I might have guessed. Like all good man-haters, Nancy Carmichael had put on blue jeans. "With an Aran sweater, oyster-colored." On top of which she had put on her skidoo boots and her three-thousand-dollar designer coonskin coat.
"Then what happened?"
"That was our part of the exercise completed. Rachael and I left the cabin and walked out front. We were picked up there by another car. A man was driving."
"What did he look like?"
She shrugged. "It was hard to see, there was almost no light. I would have said he was under thirty and not very big or very heavy. But he had a wool hat on and I couldn't see much of his face or hair color or anything."
He might have been one of the three men at the Tavern. I stopped and counted bodies. If Nighswander was part of this, then I had three men against me-two now, with him handcuffed to the log box, as well as the two surviving C.L.A.W. people, Margaret and Rachael. That meant a minimum of four. Three of them had gone with Nancy Carmichael across the ice. That left one wild card somewhere. I wondered where. I needed help, that much was certain.
"Where did he drive you?"
She frowned. It was her first artificial gesture. It looked the kind of move she made when men asked her to do things she wasn't crazy about. "We went back down the highway, the way we'd been, and past Murphy's Harbour."
"You're sure of that?"
"Positive. Rachael pointed out the Toyota. It was where I'd left it, and we all laughed."
"And you stopped where?"
It was as I had begun to guess. There's a provincial campground just south of the turn-off. They had driven there and pulled into the parking lot.
"The car got stuck but the driver called it some bad names and managed to get through the snow and into the center."
"What happened then."
"There were two snowmobiles there.
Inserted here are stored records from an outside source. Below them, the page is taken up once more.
-- ==== Sys2Proof/Laws/Command.lean ====
section
/-! SUPPORT. The language of command bodies: what each building block answers, how a sequence splits,
and the one induction behind everything a body keeps. -/

namespace Sys2Proof.Machine

variable {α β : Type}

/-! ### Outcomes of the building blocks -/

theorem Res.out_after (t : List Act) (r : Res α) : (r.after t).out = r.out := by
  cases r <;> rfl

@[simp] theorem Cmd.out_pure (a : α) (s : State) : (Cmd.pure a).out s = .ok a s := rfl

@[simp] theorem Cmd.out_raise (e : ErrCode) (s : State) :
    (Cmd.raise e : Cmd α).out s = .raised e s := rfl

@[simp] theorem Cmd.out_read (f : State → α) (s : State) : (Cmd.read f).out s = .ok (f s) s := rfl

@[simp] theorem Cmd.out_update (rs : List Reg) (f : State → State) (s : State) :
    (Cmd.update rs f).out s = .ok () (f s) := rfl

theorem Cmd.out_check (f : State → ErrCode) (s : State) :
    (Cmd.check f).out s = if f s = .noError then .ok () s else .raised (f s) s := by
  unfold Cmd.out Cmd.check
  split <;> rfl

theorem Cmd.out_require (p : State → Bool) (e : ErrCode) (s : State) (he : e ≠ .noError) :
    (Cmd.require p e).out s = if p s then .ok () s else .raised e s := by
  rw [Cmd.require, Cmd.out_check]
  cases h : p s <;> simp [he]

@[simp] theorem out_memRead (a : Word) (s : State) :
    (memRead a).out s = .ok (s.mem.read a.toNat) s := rfl

@[simp] theorem out_memWrite (a : Word) (v : Byte) (s : State) :
    (memWrite a v).out s = .ok () (s.storeByte a v) := rfl

/-! ### Sequencing -/

/-- A sequence, by the outcome of its first part. -/
theorem Cmd.out_bind (c : Cmd α) (f : α → Cmd β) (s : State) :
    (c.bind f).out s =
      match c.out s with
      | .ok a s' => (f a).out s'
      | .raised e s' => .raised e s' := by
  show (Cmd.bind c f s).out = match (c s).out with
      | .ok a s' => (f a s').out
      | .raised e s' => .raised e s'
  unfold Cmd.bind
  cases c s with
  | ok a s' t => exact Res.out_after t _
  | raised e s' t => rfl

theorem Cmd.out_bind_ok {c : Cmd α} {s s' : State} {a : α} (h : c.out s = .ok a s')
    (f : α → Cmd β) : (c.bind f).out s = (f a).out s' := by
  rw [Cmd.out_bind, h]

theorem Cmd.out_bind_raised {c : Cmd α} {s s' : State} {e : ErrCode} (h : c.out s = .raised e s')
    (f : α → Cmd β) : (c.bind f).out s = .raised e s' := by
  rw [Cmd.out_bind, h]

theorem Cmd.out_seq_ok {c : Cmd α} {s s' : State} {a : α} (h : c.out s = .ok a s')
    (d : Cmd β) : (c.seq d).out s = d.out s' := Cmd.out_bind_ok h _

theorem Cmd.out_seq_raised {c : Cmd α} {s s' : State} {e : ErrCode} (h : c.out s = .raised e s')
    (d : Cmd β) : (c.seq d).out s = .raised e s' := Cmd.out_bind_raised h _

/-- A sequence ends well only if both parts do. -/
theorem Cmd.bind_ok_cases {c : Cmd α} {f : α → Cmd β} {s t : State} {b : β}
    (h : (c.bind f).out s = .ok b t) : ∃ a s', c.out s = .ok a s' ∧ (f a).out s' = .ok b t := by
  rw [Cmd.out_bind] at h
  cases hc : c.out s with
  | ok a s' => exact ⟨a, s', rfl, by simpa [hc] using h⟩
  | raised e s' => simp [hc] at h

/-- A sequence raises in one of its parts. -/
theorem Cmd.bind_raised_cases {c : Cmd α} {f : α → Cmd β} {s t : State} {e : ErrCode}
    (h : (c.bind f).out s = .raised e t) :
    c.out s = .raised e t ∨ ∃ a s', c.out s = .ok a s' ∧ (f a).out s' = .raised e t := by
  rw [Cmd.out_bind] at h
  cases hc : c.out s with
  | ok a s' => exact .inr ⟨a, s', rfl, by simpa [hc] using h⟩
  | raised e' s' => exact .inl (by simpa [hc] using h)

@[simp] theorem Cmd.out_pure_bind (a : α) (f : α → Cmd β) (s : State) :
    ((Cmd.pure a).bind f).out s = (f a).out s := Cmd.out_bind_ok rfl f

@[simp] theorem Cmd.out_raise_bind (e : ErrCode) (f : α → Cmd β) (s : State) :
    ((Cmd.raise e : Cmd α).bind f).out s = .raised e s := Cmd.out_bind_raised rfl f

@[simp] theorem Cmd.out_read_bind (g : State → α) (f : α → Cmd β) (s : State) :
    ((Cmd.read g).bind f).out s = (f (g s)).out s := Cmd.out_bind_ok rfl f

@[simp] theorem Cmd.out_update_bind (rs : List Reg) (g : State → State) (f : Unit → Cmd β)
    (s : State) : ((Cmd.update rs g).bind f).out s = (f ()).out (g s) := Cmd.out_bind_ok rfl f

@[simp] theorem Cmd.out_update_seq (rs : List Reg) (g : State → State) (d : Cmd β) (s : State) :
    ((Cmd.update rs g).seq d).out s = d.out (g s) := Cmd.out_bind_ok rfl _

@[simp] theorem out_memRead_bind (a : Word) (f : Byte → Cmd β) (s : State) :
    ((memRead a).bind f).out s = (f (s.mem.read a.toNat)).out s := Cmd.out_bind_ok rfl f

@[simp] theorem out_memWrite_seq (a : Word) (v : Byte) (d : Cmd β) (s : State) :
    ((memWrite a v).seq d).out s = d.out (s.storeByte a v) := Cmd.out_bind_ok rfl _

theorem Cmd.out_check_seq (f : State → ErrCode) (d : Cmd β) (s : State) :
    ((Cmd.check f).seq d).out s = if f s = .noError then d.out s else .raised (f s) s := by
  rw [Cmd.seq, Cmd.out_bind, Cmd.out_check]
  by_cases h : f s = .noError <;> simp [h]

theorem Cmd.out_require_seq (p : State → Bool) (e : ErrCode) (d : Cmd β) (s : State)
    (he : e ≠ .noError) :
    ((Cmd.require p e).seq d).out s = if p s then d.out s else .raised e s := by
  rw [Cmd.require, Cmd.out_check_seq]
  cases h : p s <;> simp [he]

@[simp] theorem Cmd.bind_assoc_out {γ : Type} (c : Cmd α) (f : α → Cmd β) (g : β → Cmd γ)
    (s : State) : ((c.bind f).bind g).out s = (c.bind fun a => (f a).bind g).out s := by
  rw [Cmd.out_bind, Cmd.out_bind, Cmd.out_bind c]
  cases c.out s with
  | ok a s' => simp only [Cmd.out_bind]
  | raised e s' => rfl

@[simp] theorem Cmd.out_forEach_nil (f : α → Cmd Unit) (s : State) :
    (Cmd.forEach [] f).out s = .ok () s := rfl

theorem Cmd.out_forEach_cons (a : α) (l : List α) (f : α → Cmd Unit) (s : State) :
    (Cmd.forEach (a :: l) f).out s = ((f a).seq (Cmd.forEach l f)).out s := rfl

theorem Cmd.out_forEach_append (l l' : List α) (f : α → Cmd Unit) (s : State) :
    (Cmd.forEach (l ++ l') f).out s = ((Cmd.forEach l f).seq (Cmd.forEach l' f)).out s := by
  induction l generalizing s with
  | nil => simp [Cmd.seq, Cmd.out_bind]
  | cons a l ih =>
    rw [List.cons_append, Cmd.out_forEach_cons, Cmd.seq, Cmd.seq, Cmd.out_bind, Cmd.out_bind,
      Cmd.out_forEach_cons, Cmd.seq, Cmd.out_bind]
    cases (f a).out s with
    | ok u s' => simp only [ih s', Cmd.seq, Cmd.out_bind]
    | raised e s' => rfl

/-! ### A whole command -/

theorem runCommand_ok {c : Cmd Unit} {s t : State} (h : c.out s = .ok () t) :
    runCommand c s = .next t.finish := by
  rw [runCommand, h]

theorem runCommand_raised {c : Cmd Unit} {s t : State} {e : ErrCode}
    (h : c.out s = .raised e t) : runCommand c s = .next (t.raiseEnd e) := by
  rw [runCommand, h]

/-- A command always answers a next state. -/
theorem runCommand_next (c : Cmd Unit) (s : State) : ∃ t, runCommand c s = .next t := by
  unfold runCommand
  split <;> exact ⟨_, rfl⟩

/-- What a whole command can do: end well, or end with the error it raises. -/
theorem runCommand_cases {c : Cmd Unit} {s t : State} (h : runCommand c s = .next t) :
    (∃ s', c.out s = .ok () s' ∧ t = s'.finish) ∨
    (∃ e s', c.out s = .raised e s' ∧ t = s'.raiseEnd e) := by
  unfold runCommand at h
  split at h
  · next u s' hc => exact .inl ⟨s', hc, by simpa using h.symm⟩
  · next e s' hc => exact .inr ⟨e, s', hc, by simpa using h.symm⟩

/-! ### What a body keeps -/

/-- The property holds where a body ends and after each of its actions. -/
def Res.Holds (P : State → Prop) : Res α → Prop
  | .ok _ s t => P s ∧ ∀ a ∈ t, P a.after
  | .raised _ s t => P s ∧ ∀ a ∈ t, P a.after

/-- The body keeps the property: from a state that has it, every state it passes through and the one
it ends in have it. -/
def Cmd.Keeps (P : State → Prop) (c : Cmd α) : Prop := ∀ s, P s → (c s).Holds P

theorem Res.holds_after {P : State → Prop} {t : List Act} {r : Res α} (ht : ∀ a ∈ t, P a.after)
    (hr : r.Holds P) : (r.after t).Holds P := by
  cases r with
  | ok a s t' =>
    exact ⟨hr.1, fun x hx => (List.mem_append.1 hx).elim (ht x) (hr.2 x)⟩
  | raised e s t' =>
    exact ⟨hr.1, fun x hx => (List.mem_append.1 hx).elim (ht x) (hr.2 x)⟩

section
variable {P : State → Prop}

theorem Cmd.keeps_pure (a : α) : (Cmd.pure a).Keeps P := fun _ h => ⟨h, by simp⟩

theorem Cmd.keeps_raise (e : ErrCode) : (Cmd.raise e : Cmd α).Keeps P := fun _ h => ⟨h, by simp⟩

theorem Cmd.keeps_read (f : State → α) : (Cmd.read f).Keeps P := fun _ h => ⟨h, by simp⟩

theorem Cmd.keeps_update {rs : List Reg} {f : State → State} (hf : ∀ s, P s → P (f s)) :
    (Cmd.update rs f).Keeps P :=
  fun s h => ⟨hf s h, by simpa using hf s h⟩

theorem Cmd.keeps_check (f : State → ErrCode) : (Cmd.check f).Keeps P := fun s h => by
  unfold Cmd.check
  split <;> exact ⟨h, by simp⟩

theorem Cmd.keeps_require (p : State → Bool) (e : ErrCode) : (Cmd.require p e).Keeps P :=
  Cmd.keeps_check _

theorem Cmd.keeps_bind {c : Cmd α} {f : α → Cmd β} (hc : c.Keeps P) (hf : ∀ a, (f a).Keeps P) :
    (c.bind f).Keeps P := fun s h => by
  have := hc s h
  unfold Cmd.bind
  cases hs : c s with
  | ok a s' t =>
    rw [hs] at this
    exact Res.holds_after this.2 (hf a s' this.1)
  | raised e s' t => rw [hs] at this; exact this

theorem Cmd.keeps_seq {c : Cmd α} {d : Cmd β} (hc : c.Keeps P) (hd : d.Keeps P) :
    (c.seq d).Keeps P := Cmd.keeps_bind hc fun _ => hd

theorem Cmd.keeps_forEach {l : List α} {f : α → Cmd Unit} (hf : ∀ a, (f a).Keeps P) :
    (Cmd.forEach l f).Keeps P := by
  induction l with
  | nil => exact Cmd.keeps_pure ()
  | cons a l ih => exact Cmd.keeps_seq (hf a) ih

theorem keeps_memRead (a : Word) : (memRead a).Keeps P := fun _ h => ⟨h, by simpa using h⟩

theorem keeps_memWrite {a : Word} {v : Byte} (hs : ∀ s, P s → P (s.storeByte a v)) :
    (memWrite a v).Keeps P := fun s h => ⟨hs s h, by simpa using hs s h⟩

/-- A body that keeps a property keeps it to a good end. -/
theorem Cmd.Keeps.ok {c : Cmd α} (hc : c.Keeps P) {s s' : State} {a : α} (h : P s)
    (ho : c.out s = .ok a s') : P s' := by
  have := hc s h
  unfold Cmd.out at ho
  cases hs : c s with
  | ok b s'' t =>
    rw [hs] at this ho
    simp only [Res.out, Out.ok.injEq] at ho
    exact ho.2 ▸ this.1
  | raised e s'' t => rw [hs] at ho; simp [Res.out] at ho

/-- A body that keeps a property keeps it to a raise. -/
theorem Cmd.Keeps.raised {c : Cmd α} (hc : c.Keeps P) {s s' : State} {e : ErrCode} (h : P s)
    (ho : c.out s = .raised e s') : P s' := by
  have := hc s h
  unfold Cmd.out at ho
  cases hs : c s with
  | ok b s'' t => rw [hs] at ho; simp [Res.out] at ho
  | raised e' s'' t =>
    rw [hs] at this ho
    simp only [Res.out, Out.raised.injEq] at ho
    exact ho.2 ▸ this.1

/-- A whole command keeps what its body and the two ways of ending keep. -/
theorem runCommand_keeps {c : Cmd Unit} (hc : c.Keeps P) (hf : ∀ s, P s → P s.finish)
    (hr : ∀ s e, P s → P (s.raiseEnd e)) {s t : State} (h : P s)
    (ht : runCommand c s = .next t) : P t := by
  rcases runCommand_cases ht with ⟨s', ho, rfl⟩ | ⟨e, s', ho, rfl⟩
  · exact hf _ (hc.ok h ho)
  · exact hr _ _ (hc.raised h ho)

/-- A property of every action holds of every prefix of a body's actions. -/
theorem stateAfter_holds {s : State} {acts : List Act} (h : P s) (ha : ∀ a ∈ acts, P a.after)
    (k : Nat) : P (stateAfter s acts k) := by
  unfold stateAfter
  cases hl : (acts.take k).getLast? with
  | none => exact h
  | some a => exact ha a (List.take_subset k acts (List.mem_of_getLast? hl))

theorem Cmd.Keeps.acts {c : Cmd α} (hc : c.Keeps P) {s : State} (h : P s) :
    ∀ a ∈ c.acts s, P a.after := by
  have := hc s h
  unfold Cmd.acts
  cases hs : c s with
  | ok b s' t => rw [hs] at this; exact this.2
  | raised e s' t => rw [hs] at this; exact this.2

end

end Sys2Proof.Machine
end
Somebody had taken them off a trailer."
"How do you know?" If she were right, the trailer might still be there, perhaps with a license plate on it that would lead me into the middle of this tangle instead of bouncing around the edges.
"Just observation. It had gone, but I could see where it had been driven away. Like, you know, there were two sets of tire tracks-the car, and then the trailer tracks smaller and over the top."
"You're very observant, noticing something like that." I kept my voice neutral. The comment could have been either a compliment or a sneer. She took it as a compliment. I was beginning to like her better than the other C.L.A.W. member.
"Wasn't I, though? The thing was, nobody was there for a couple of minutes. We wondered whether to stay in the car or look around. I was looking for footprints to see if anybody had been there recently."
"And had they?"
"Yes. Margaret was there. She was sheltering in the privy but she came out when she saw we'd come."
"You're sure it was Margaret?"
"Oh yes. She was all dressed up in a skidoo suit and red ski mask but I could tell it was her. There's a big street light in the middle of the lot. You know."
I plodded on through the story, taking her back over parts she didn't remember the first time. It took ten or fifteen minutes, and by the end I knew that the three women had been joined by Nancy and a man on another snow machine. The car took off then, back north toward the Murphy's Harbour cutoff. The man who had brought Nancy back took the driver aside first and talked to him and then came back to the women. My new prisoner, whose name was Freda, "Freddie" to the cell members of C.L.A.W., had taken one machine with Nancy on the back. They had followed the other two across country, over the frozen marsh and through the woods to the shelter I had found earlier. The other three people had left them there for half an hour and then returned and led them on across the lake to the ice huts. At that point they had stopped and undressed Freddie and left her. She did not know why, but I was becoming certain that it had been solely to prevent my catching up with them. They had seen my lights behind them. None of it was much help. I thanked her anyway and said, "I'm going to have to lock you up, along with your friend from the dance. It's no fun, but it's safer than that ice hut."